Итак, жизнь Елизаветы по-прежнему была в опасности, а значит, можно было по-прежнему ненавидеть Строилова.
Елизавета вздохнула спокойно. О Татьяне и говорить нечего. Бог ли, дьявол сие измыслил, но неужели же бывает в жизни такое, когда и ненависть – благо? Ну, знать, так. Впрочем, говорили же древние: «Где любовь и ненависть, там и душа»…
Елизавета с Татьяною и прежде были друг к дружке привязаны, теперь их взаимная приязнь еще усилилась. Уже более полугода минуло, как воротилась Елизавета в Россию, а казалось, что лишь теперь кончились ее дальние странствия. Она словно бы заново узнавала свою родину. Жизнь ее в Елагином доме была если не городская, то уж точно не сельская; и о многом из того, что люди русские знают чуть ли не с пеленок, Елизавета раньше только слышала краем уха; зато теперь с наслаждением впитывала это новое знание – как будто пила пересохшими губами свежую, студеную воду.

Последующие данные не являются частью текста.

-- ==== Sys2Proof/Machine/Tim.lean ====
section
/-!
DEFINITION. The time unit (R11, R12, R317 to R348): trackers, the working clock, steps, the travel counter,
triggers, captures, and the time stamps of PTP messages. Clocks count 2^-40 ns.
-/
namespace Sys2Proof.Machine

/-- Update the time unit's own state. -/
def State.timeUnit (s : State) (g : Tim → Tim) : State := { s with tim := g s.tim }

/-- One nanosecond in the unit of the clocks, and the modulus of a full time value (R11). -/
def nsUnit : Nat := 2 ^ 40
def clkMod : Nat := 2 ^ 48 * 1000000000 * nsUnit

/-- The clock numbered 0 working clock, 1 tracker 0, 2 tracker 1. -/
def State.clock (s : State) (b : Nat) : Nat := if b = 0 then s.tim.wc else if b = 1 then s.tim.trk0 else s.tim.trk1
/-- A clock in T64. -/
def t64Of (c : Nat) : Nat := c / nsUnit % 2 ^ 64
/-- The travel count D48. -/
def State.d48 (s : State) : Nat := s.tim.odo / 2 ^ 16 % 2 ^ 48

/-- Full time words of a clock value (R12): nanoseconds, seconds [31:0], and [47:32] with the fraction. -/
def fullTime (c : Nat) : Word × Word × Word :=
  let ns := c / nsUnit
  let sec := ns / 1000000000 % 2 ^ 48
  (BitVec.ofNat 32 (ns % 1000000000), BitVec.ofNat 32 (sec % 2 ^ 32),
   BitVec.ofNat 32 (c % nsUnit / 2 ^ 24 * 65536 + sec / 2 ^ 32))

/-- A clock after an addition of `d`. -/
def clockAdd (c : Nat) (d : Int) : Nat := (((c : Int) + d) % (clkMod : Int)).toNat

/-- `a − b` of two clocks as a signed T64 difference in ns (R14, R320). -/
def t64Diff (a b : Nat) : Int := t64Sub (t64Of a) (t64Of b)

/-- The chip is held in reset by the temperature sensor or by the crystal (R74, R93). -/
def State.resetHeld (s : State) : Bool := s.pwr.tempHold || s.pwr.clockHold

/-- The columns of R51, and ACTIVE, in which every ball follows its configuration. -/
inductive PinColumn where
  | off | sleepD | sleepR | coldReset | chipReset | standby | gap | active
  deriving DecidableEq, Repr

/-- Every rail of a wake is up, and the banks with them: what remains of the wake is the internal cold reset after SLEEP-D
and the start of the units after SLEEP-R (R50, R95 step 4). -/
def State.banksBack (s : State) : Bool :=
  match s.pwr.wake with
  | .coldReset | .start _ | .restore => true
  | _ => false

/-- The column in force (R53, R54): OFF, then reset, the sleep states, the pair gap, STANDBY. With every rail of a wake up
the SLEEP-R column gives way to STANDBY (R95 step 4), and the SLEEP-D column to the reset that then follows (DEDUCED, log
entry 130). -/
def State.pinColumn (s : State) : PinColumn :=
  let st := s.rf .TOP_STATE_PWR_STATE
  let role := s.rf .TOP_STATE_PAIR_ROLE
  if s.pwr.off then .off
  else if s.pwr.porst then .coldReset
  else if s.resetHeld then .chipReset
  else if st = 1 then if s.banksBack then .coldReset else .sleepD
  else if st = 2 && !s.banksBack then .sleepR
  else if role = 3 then .gap
  else if st = 4 && !(s.on .TOP_STRAP_PAIR_EN && (role = 0 || role = 2)) then .active
  else .standby

/-- TRIG is driven by the triggers (R51, R53, R56): every other column gives it a state of its own. -/
def State.trigDriven (s : State) : Bool := s.pinColumn = .active
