/-- First register address of block `b`, and the size of its window (R31). -/
def blockAt (b : Nat) : Nat × Nat :=
  if b ≤ 8 then (0x10000 * b, 0x10000)
  else if b ≤ 10 then (0x100000 + 0x40000 * (b - 9), 0x40000)
  else if b ≤ 13 then (0x180000 + 0x10000 * (b - 11), 0x10000)
  else (0x200000 + 0x40000 * (b - 14), 0x40000)

/-- Address `a` lies in the window of block `b`. -/
def inBlock (b a : Nat) : Bool := (blockAt b).1 ≤ a && a < (blockAt b).1 + (blockAt b).2

/-- Registers of the travel counter in the always-on domain (R343). -/
def odoReg (a : Nat) : Bool := Reg.TIM_ODO_CFG ≤ a && a ≤ Reg.TIM_ODO_REVERSE

/-- The wake record, which R83 loads from the always-on domain. -/
def wakeReg (a : Nat) : Bool := a = Reg.PWR_WAKE_CAUSE || a = Reg.PWR_WAKE_D48 0 || a = Reg.PWR_WAKE_D48 1

/-- Records of the fault collector (R476). -/
def fltRecord (a : Nat) : Bool := Reg.FLT_SRC_STATUS 0 ≤ a && a < Reg.FLT_SRC_STATUS 768

/-- Incident registers of the Strongroom, whose directory lies in DRAM (R441, R449). -/
def incReg (a : Nat) : Bool := Reg.STG_INC 0 ≤ a && a < Reg.STG_INC 8

/-- Counters of the fault collector (R484). -/
def fltCtr (a : Nat) : Bool := Reg.FLT_PIN_CFG + 0xF000 ≤ a && a < Reg.FLT_PIN_CFG + 0x10000

/-- ACTIVE of every record reads 0 (R476). -/
def dropActive (m : Sparse Word) : Sparse Word :=
  (m.filter (fun e => fltRecord e.1 && (e.1 - Reg.FLT_SRC_STATUS 0) % 32 = 0)).foldl
    (fun m e => spSet resetWord m e.1 (fldSet (spGet resetWord m e.1) 31 1 0)) m

/-- The machine at its reset values but for what no reset touches: fuses, flash and DRAM chips, the levels of inputs,
and the model's own records. `keep` names the registers and `keepCtr` the counters that the reset retains. -/
def State.afresh (s : State) (keep keepCtr : Nat → Bool) : State :=
  let z := State.reset
  { z with
      regs := spKeep s.regs keep
      ctr := spKeep s.ctr keepCtr
      cycles := s.cycles
      draws := s.draws
      out := s.out
      nextFid := s.nextFid
      ecc := s.ecc
      pending := s.pending
      pwr := { z.pwr with pgood := s.pwr.pgood, wakeIn := s.pwr.wakeIn, off := s.pwr.off, ramp := if s.pwr.off then s.pwr.ramp else 0 }
      tim := { z.tim with odoA := s.tim.odoA, odoB := s.tim.odoB }
      sec := { z.sec with life := s.sec.life, fuse := s.sec.fuse, blowing := s.sec.blowing, prov := s.sec.prov, floor := s.sec.floor,
                          uid := s.sec.uid, cls := s.sec.cls, cert := s.sec.cert, roots := s.sec.roots, revoked := s.sec.revoked,
                          duk := s.sec.duk, secret := s.sec.secret }
      dram := { z.dram with epoch := s.dram.epoch, cells := s.dram.cells }
      boot := { z.boot with flashA := s.boot.flashA, flashB := s.boot.flashB, rec0 := s.boot.rec0, rec1 := s.boot.rec1, born := s.cycles } }
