-- ==== Sys2Proof/Machine/Pair.lean ====
section
/-!
DEFINITION. Paired operation: lease, referee link, pair link, crates, standby self-test and switch-over (R485 to R505).
-/
namespace Sys2Proof.Machine

def State.pairing (s : State) (g : Pair → Pair) : State := { s with pair := g s.pair }

/-- PAIR counters (R505). -/
def Ctr.pair (i : Nat) : Nat := Reg.PAIR_CFG + 0x400 + 8 * i

/-- PAIR_ROLE (R485): 0 undecided, 1 active, 2 standby, 3 taking over. -/
def State.role (s : State) : Nat := s.rf .TOP_STATE_PAIR_ROLE
/-- The unit's own side. -/
def State.side (s : State) : Nat := s.rf .TOP_STRAP_PAIR_SIDE
/-- A paired unit that has committed its image. -/
def State.pairUnit (s : State) : Bool := s.awake && s.paired && s.committed
/-- The firmware of a paired unit runs: the image is committed and no restart runs (R489, R503). -/
def State.pairRuns (s : State) : Bool := s.pairUnit && !s.on .TOP_STATE_CCX_RESTART

/-- The next COUNTER of this unit (R489): a high half drawn at boot and a low half that counts. -/
def State.ownCounter (s : State) : Nat × State :=
  let hi := if s.pair.cntDraw = 0 then 0 else (Config.random (s.pair.cntDraw - 1)).toNat
  (hi * 2 ^ 32 + s.pair.cntLow % 2 ^ 32, s.pairing fun p => { p with cntLow := p.cntLow + 1 })

/-- R489: the high half of COUNTER is drawn at a boot and at a resume. -/
def State.counterDraw (s : State) : State :=
  let d := s.generate
  d.2.pairing fun p => { p with cntDraw := d.1 + 1, cntLow := 0 }

/-! Age and staleness (R497, R499). -/

/-- Crate age in µs; none without a crate. -/
def State.crateAge (s : State) : Option Nat := s.pair.applied.map (fun x => x.1 + (s.cycles - x.2) / 1000)
/-- PAIR_CRATE_AGE. -/
def State.crateAgeUs (s : State) : Nat := match s.crateAge with | some n => min n (2 ^ 32 - 1) | none => 2 ^ 32 - 1
/-- The crate age exceeds `ms`, or there is no crate. -/
def State.olderThan (s : State) (ms : Nat) : Bool := match s.crateAge with | some n => ms * 1000 < n | none => true
/-- R499. -/
def State.stale (s : State) : Bool := s.pair.lostLink || s.olderThan (s.rf .PAIR_AGE_CFG_STALE_MS)
/-- PAIR_LEASE_LEFT. -/
def State.leaseLeft (s : State) : Nat := match s.pair.leaseEnd with | some t => (t - s.cycles) / 1000 | none => 0

/-- IMAGE_ID of the running image. -/
def State.imageId (s : State) : List Byte := s.regBytes (Reg.BOOT_IMAGE_ID 0) 4

/-- The partner that the exchange has named runs this unit's image and capsules; false with none (DESIGN CHOICE, log entry
153). -/
def State.configMatch (s : State) : Bool :=
  match s.pair.peer with
  | some h => h.image = ofBytesLE s.imageId && h.chain = ofBytesLE s.boot.chain
  | none => false

/-- A source with PIN = 1 has PENDING = 1. -/
def State.pinPending (s : State) : Bool :=
  s.regs.any (fun e => fltRecord e.1 && (e.1 - Reg.FLT_SRC_STATUS 0) % 32 = 0 && e.2.getLsbD 30 &&
    s.on (.FLT_SRC_CFG_PIN ((e.1 - Reg.FLT_SRC_STATUS 0) / 32)))

/-- The HEALTH byte (R488). -/
def State.healthByte (s : State) : Nat :=
  b2n s.pinPending * 128 + s.rf .PAIR_STATUS_SIDE_CONFLICT * 64 + s.rf .SEC_STATUS_PARTNER_BAD * 32 +
  b2n (s.rf .TIM_STATUS_STATE = 1) * 16 + b2n s.configMatch * 8 + b2n s.stale * 4 +
  s.rf .PAIR_STATUS_LINK_UP * 2 + s.rf .PAIR_STATUS_SELFTEST_OK

/-! The standby self-test (R498). -/

/-- A test in progress ends and its bank returns to the allocator. -/
def State.testStop (s : State) : State :=
  (s.cellar fun x => { x with bankOut := none }).pairing fun p => { p with test := none }

/-- Every enabled port is in UP. -/
def State.portsAllUp (s : State) : Bool :=
  (List.range 24).all (fun n => !s.on (.MAC_PORT_CFG_ENABLE n) || s.portUp n)

/-- A self-test begins; the Pans of `bad` answer the known-answer test wrongly. -/
def State.testBegin (s : State) (bad : Nat) : State :=
  let ok := (List.range 4).all (fun p => !(s.panIn p && bitAt bad p)) && s.portsAllUp
  let bank := s.pair.bank
  let s := (s.knownAnswer bad).cellar fun x => { x with bankOut := some bank }
  s.pairing fun p => { p with test := some ⟨bank, false, ok⟩, bank := (bank + 1) % 16 }

/-- STANDBY_SELFTEST: the periodic test of a standby. -/
def State.testPeriod (s : State) (bad : Nat) : State :=
  if s.pairRuns && s.role = 2 && s.pair.test.isNone then s.testBegin bad else s

/-- SELFTEST_NOW: refused while the unit forwards, takes over or already tests. -/
def State.testNow (s : State) (bad : Nat) : State :=
  if s.fwdEn || s.role = 3 || s.pair.test.isSome || !s.committed then s.refuse 0x2C8 0x08 else s.testBegin bad

/-- SELFTEST_BANK_FREE. -/
def State.testBank (s : State) : State :=
  match s.pair.test with
  | some t =>
    if !t.begun && s.cel.bankFree[t.bank]?.getD 0 = 3072 then s.pairing fun p => { p with test := some { t with begun := true } }
    else s
  | none => s

/-- SELFTEST_DONE: `cellsOk`, every cell read back both patterns. -/
def State.testDone (s : State) (cellsOk : Bool) : State :=
  match s.pair.test with
  | some t =>
    if !t.begun then s
    else
      let pass := t.ok && cellsOk
      let s := s.testStop.wf .PAIR_STATUS_SELFTEST_OK (b2n pass)
      if pass then s else s.notify 0x2CA 0x0E
  | none => s

/-! The lease (R486). -/

/-- The lease ends without an accepted renewal. -/
def State.leaseOver (s : State) : State :=
  let s := ((s.powerTo pwrStandby).wf .TOP_STATE_LEASE 0).wf .TOP_STATE_PAIR_ROLE 2
  let s := ((s.wf .PAIR_INT_LEASE_LOST 1).notify 0x2C2 0x0F).cinc (Ctr.pair 7)
  s.pairing fun p => { p with leaseEnd := none, take := none }

/-- The lease has ended by now. -/
def State.leaseDue (s : State) : Bool := match s.pair.leaseEnd with | some t => decide (t ≤ s.cycles) | none => false

/-- LEASE_EXPIRY. -/
def State.leaseExpiry (s : State) : State := if s.leaseDue then s.leaseOver else s

/-- RELINQUISH: an unleased unit has nothing to end. -/
def State.relinquish (s : State) : State := if s.on .TOP_STATE_LEASE then s.leaseOver else s

/-! Crates: content (R495). -/

/-- One record: its header and its entries, each an index and its bytes. -/
def crateRecord (ty : Nat) (l : List (Nat × List Byte)) : List Byte :=
  bytesLE 2 ty ++ bytesLE 2 l.length ++ bytesLE 4 0 ++ l.flatMap (fun e => bytesLE 4 e.1 ++ e.2)

/-- A record whose COUNT would not fit is sent as several. -/
def crateRecords (ty : Nat) : Nat → List (Nat × List Byte) → List Byte
  | 0, _ => []
  | fuel + 1, l => if l.length ≤ 65535 then crateRecord ty l else crateRecord ty (l.take 65535) ++ crateRecords ty fuel (l.drop 65535)

/-- Slots that hold a MACsec key of the firmware. -/
def State.sakSlots (s : State) : List Nat :=
  (List.range 255).filter (fun k => s.slotValid k && bitAt (s.rf (.SEC_KEY_ATTR_USAGE k)) 0)

/-- An SAK wrapped under the pair wrap key. -/
def State.sakEntry (s : State) (k : Nat) : List Byte :=
  [BitVec.ofNat 8 k, BitVec.ofNat 8 (s.rf (.SEC_KEY_ATTR_ALG k)), BitVec.ofNat 8 (s.rf (.SEC_KEY_ATTR_USAGE k))] ++ List.replicate 5 0 ++
  (List.range 48).map (Config.keyWrap (s.sec.wrap.getD 0) (spGet (fun _ => 0) s.sec.mat k))

/-- The crate of this unit, whose sending takes `sweep` µs. -/
def State.crateBytes (s : State) (seq sweep : Nat) : List Byte :=
  let head := bytesLE 4 seq ++ bytesLE 4 sweep ++ bytesLE 8 s.now ++ bytesLE 8 s.d48 ++ s.imageId ++
    bytesLE 4 (s.rf .PAIR_TERM_TERM) ++ List.replicate 20 0
  let cph (t n : Nat) := (List.range n).map (fun i => (i, s.cphAt t i))
  let fdb := s.cel.fdb.filterMap (fun x => match x.2 with | some e => if e.static then none else some (x.1, e.bytes) | none => none)
  let sess := s.cls.sess.filterMap (fun x => x.2.map (fun e => (x.1, e.bytes)))
  crateRecord 1 [(0, head)] ++ crateRecord 2 (s.sakSlots.map (fun k => (k, s.sakEntry k))) ++ crateRecord 3 (cph 1 256) ++
  crateRecord 4 (cph 2 1024) ++ crateRecord 5 (cph 3 512) ++
  crateRecord 6 ((List.range 1024).map (fun i => (i, s.stmAt 3 i))) ++ crateRecord 7 fdb ++ crateRecords 8 3 sess ++
  crateRecord 9 ((List.range 64).map (fun c => (c, s.pantryBytes (512 * c) 512))) ++ crateRecord 0xFF []

/-- Bytes of an entry of a record type. -/
def crateSize (ty : Nat) : Nat :=
  if ty = 1 || ty = 8 then 64 else if ty = 2 then 56 else if ty = 4 then 32 else if ty = 9 then 512
  else if ty = 3 || (5 ≤ ty && ty ≤ 7) then 16 else 0

/-- The entries of `n` entries of `z` bytes. -/
def crateEntries (ty z : Nat) : Nat → List Byte → List (Nat × Nat × List Byte)
  | 0, _ => []
  | n + 1, b => (ty, le b 0 4, (b.drop 4).take z) :: crateEntries ty z n (b.drop (4 + z))

/-- The entries of a crate in order, as type, index and bytes; none where END is missing. -/
def crateParse : Nat → List Byte → Option (List (Nat × Nat × List Byte))
  | 0, _ => none
  | fuel + 1, b =>
    let ty := le b 0 2
    let n := le b 2 2
    let z := crateSize ty
    if b.length < 8 then none
    else if ty = 0xFF then some []
    else if z = 0 || b.length < 8 + n * (4 + z) then none
    else (crateParse fuel (b.drop (8 + n * (4 + z)))).map (fun l => crateEntries ty z n (b.drop 8) ++ l)

/-! Crates: sending, receiving and applying (R495 to R497). -/

/-- A pair frame before its CMAC: TYPE, LAST, FRAG and CRATE_SEQ, COUNTER and body. The addresses are free values (`addrs`). -/
def pairFrameBytes (addrs : Nat) (kind last frag seq counter : Nat) (body : List Byte) : List Byte :=
  bytesLE 12 addrs ++ [0x88, 0xB6] ++ bytesLE 1 kind ++ bytesLE 1 last ++ bytesLE 2 body.length ++ bytesLE 2 frag ++
    bytesLE 4 seq ++ bytesLE 8 counter ++ body

/-- The CMAC of R488 under key material `k`. -/
def cmac16 (k : Nat) (b : List Byte) : List Byte := (List.range 16).map (Config.cmac k b)

/-- A HELLO or a PROOF with the next COUNTER, without a CMAC. -/
def State.pairPlain (s : State) (kind : Nat) (body : List Byte) : State :=
  let c := s.ownCounter
  let d := c.2.draw
  d.2.emit (.pairFrame (pairFrameBytes (Config.free d.1) kind 0 0 0 c.1 body))

/-- One frame of the pair link with the next COUNTER, under the key of PAIR_SLOT and a service job: none leaves without
them (R145, R352, R368). The CMAC is over bytes 14 to the end of the body. -/
def State.pairSend (s : State) (kind last frag seq : Nat) (body : List Byte) : State :=
  let k := s.keyUse (s.rf .PAIR_MISC_PAIR_SLOT) 2
  if k.1 && s.anyPan then
    let c := (k.2.service 2 (some (s.rf .PAIR_MISC_PAIR_SLOT))).ownCounter
    let d := c.2.draw
    let b := pairFrameBytes (Config.free d.1) kind last frag seq c.1 body
    d.2.emit (.pairFrame (b ++ cmac16 (spGet (fun _ => 0) s.sec.mat (s.rf .PAIR_MISC_PAIR_SLOT)) (b.drop 14)))
  else k.2

def State.linkUp (s : State) : Bool := s.pair.link = .up

/-- CRATE_SEND: the frames of a crate whose sending takes `sweep` µs. -/
def State.crateSend (s : State) (sweep : Nat) : State :=
  if s.pairRuns && s.role = 1 && s.linkUp then
    let s := s.sealedRead
    let seq := (s.pair.crateOut + 1) % 2 ^ 32
    let b := s.crateBytes seq sweep
    let n := (b.length + 8191) / 8192
    let s := s.each (List.range n) (fun s i =>
      s.pairSend 3 (b2n (i + 1 = n)) i seq ((b.drop (8192 * i)).take 8192))
    (s.cinc (Ctr.pair 3)).pairing fun p => { p with crateOut := seq }
  else s

/-- An SAK goes into its slot, unless it is there already. -/
def State.sakApply (s : State) (b : List Byte) : State :=
  let k := le b 0 1
  let m := Config.unwrap (s.sec.wrap.getD 0) ((b.drop 8).take 48)
  if k = 255 || (s.slotValid k && spGet (fun _ => 0) s.sec.mat k = m) then s
  else (s.slotWrite k (le b 1 1) (le b 2 1) false false m).2

/-- One entry of a crate is written (R496). One that CPH refuses is reported (R373). -/
def State.crateEntry (s : State) (e : Nat × Nat × List Byte) : State :=
  let i := e.2.1
  let b := e.2.2
  let cph (t : Nat) : State :=
    let u := if i < cphIndices t then s.cphTouch t i else s
    if i < cphIndices t && u.cphValid t i b && !u.cphBreaks t i (u.cphMargin t i b) then u.cphStore t i b true else u.notify 0x1CC 0x08
  match e.1 with
  | 2 => s.sakApply b
  | 3 => cph 1
  | 4 => cph 2
  | 5 => cph 3
  | 6 => if i < 1024 then s.stmStore 3 i b else s
  | 7 => { (s.fdbInsertEntry (FdbEntry.ofBytes b)).2.2 with wfail := none }
  | 8 =>
    let e := Sess.ofBytes b
    let r := (s.flushUp.sessProbe e.key).sessPlace e
    if r.1.isSome then r.2 else r.2.sessFull
  | 9 =>
    if i < 64 then
      let s := s.pantryPuts (512 * i) b
      if 32 ≤ i then s.chUpdate i else s
    else s
  | _ => s

/-- The dynamic FDB entries are flushed; which entries are dynamic is read (R267). -/
def State.fdbDynamicFlush (s : State) : State :=
  s.each s.cel.fdb fun s x =>
    let r := s.fdbCheck x.1
    match r.2.fdbAt x.1 with
    | some e => if e.static then r.2 else r.2.fdbPut x.1 none
    | none => r.2

/-- The session entries are removed: every one with `all`, else those read as not STATIC. -/
def State.sessFlush (s : State) (all : Bool) : State :=
  s.each s.cls.sess fun s x => s.sessDrop all x.1

/-- CRATE_APPLIED: the complete crate that awaits its application; where the link is down by then, the state is stale (R499, R503). -/
def State.crateApply (s : State) : State :=
  match s.pair.crateDone with
  | none => s
  | some (n, t) =>
    match crateParse 32 (s.dramGets s.crateRegion.1 n) with
    | none => s.pairing fun p => { p with crateDone := none }
    | some l =>
      let s := (s.fdbDynamicFlush).sessFlush true
      let s := s.each l State.crateEntry
      let sweep := match l with | e :: _ => le e.2.2 4 4 | [] => 0
      (s.cinc (Ctr.pair 4)).pairing fun p => { p with crateDone := none, applied := some (sweep, t), lostLink := !s.linkUp }

/-- CRATE_APPLIED on a unit that may take a crate (R496); one with SIDE_CONFLICT discards it (R493). -/
def State.crateApplied (s : State) : State :=
  if s.pairRuns && (s.role = 0 || s.role = 2) then
    if s.on .PAIR_STATUS_SIDE_CONFLICT then s.pairing fun p => { p with crateDone := none } else s.crateApply
  else s

/-- The mark of a crate whose remaining fragments are discarded. -/
def crateGone : Nat := 2 ^ 32

/-- A crate is discarded (R496). -/
def State.crateReject (s : State) (seq : Nat) : State :=
  ((s.cinc (Ctr.pair 5)).notify 0x2C5 0x0E).pairing fun p => { p with crateIn := some (seq, crateGone, 0) }

/-- A crate in reception loses its remaining fragments, and is discarded (R496, R501, R503). -/
def State.crateDrop (s : State) : State :=
  match s.pair.crateIn with
  | some (q, n, _) => (if n = crateGone then s else s.crateReject q).pairing fun p => { p with crateIn := none }
  | none => s

/-- A verified fragment in order is staged. -/
def State.crateStage (s : State) (seq frag at_ : Nat) (last : Bool) (body : List Byte) : State :=
  let total := at_ + body.length
  if 8 * mib < total || 8192 < body.length then s.crateReject seq
  else
    let s := s.dramWrite (s.crateRegion.1 + at_) body
    if !last then s.pairing fun p => { p with crateIn := some (seq, frag + 1, total) }
    else if (crateParse 32 (s.dramGets s.crateRegion.1 total)).isNone then s.crateReject seq
    else s.pairing fun p => { p with crateIn := none, crateDone := some (total, s.cycles) }

/-- A fragment where no crate is in progress: the first of a crate, or one whose predecessors are missing. -/
def State.crateFirst (s : State) (seq frag : Nat) (last : Bool) (body : List Byte) : State :=
  if frag = 0 then (s.crateApplied).crateStage seq 0 0 last body else s.crateReject seq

Она раньше и не ведала, сколь полон и разнообразен любой день народного календаря. Конечно, каждому известно, что у всякого дня есть свои святые покровители и престольные праздники, но Елизавета впервые услыхала от Татьяны, что, например, 30 мая, на день святого Исакия, выползает из нор всякий гад. Старые люди предостерегают в этот день молодежь, чтобы с опаскою да с оглядкою ходили по лугу да по лесу.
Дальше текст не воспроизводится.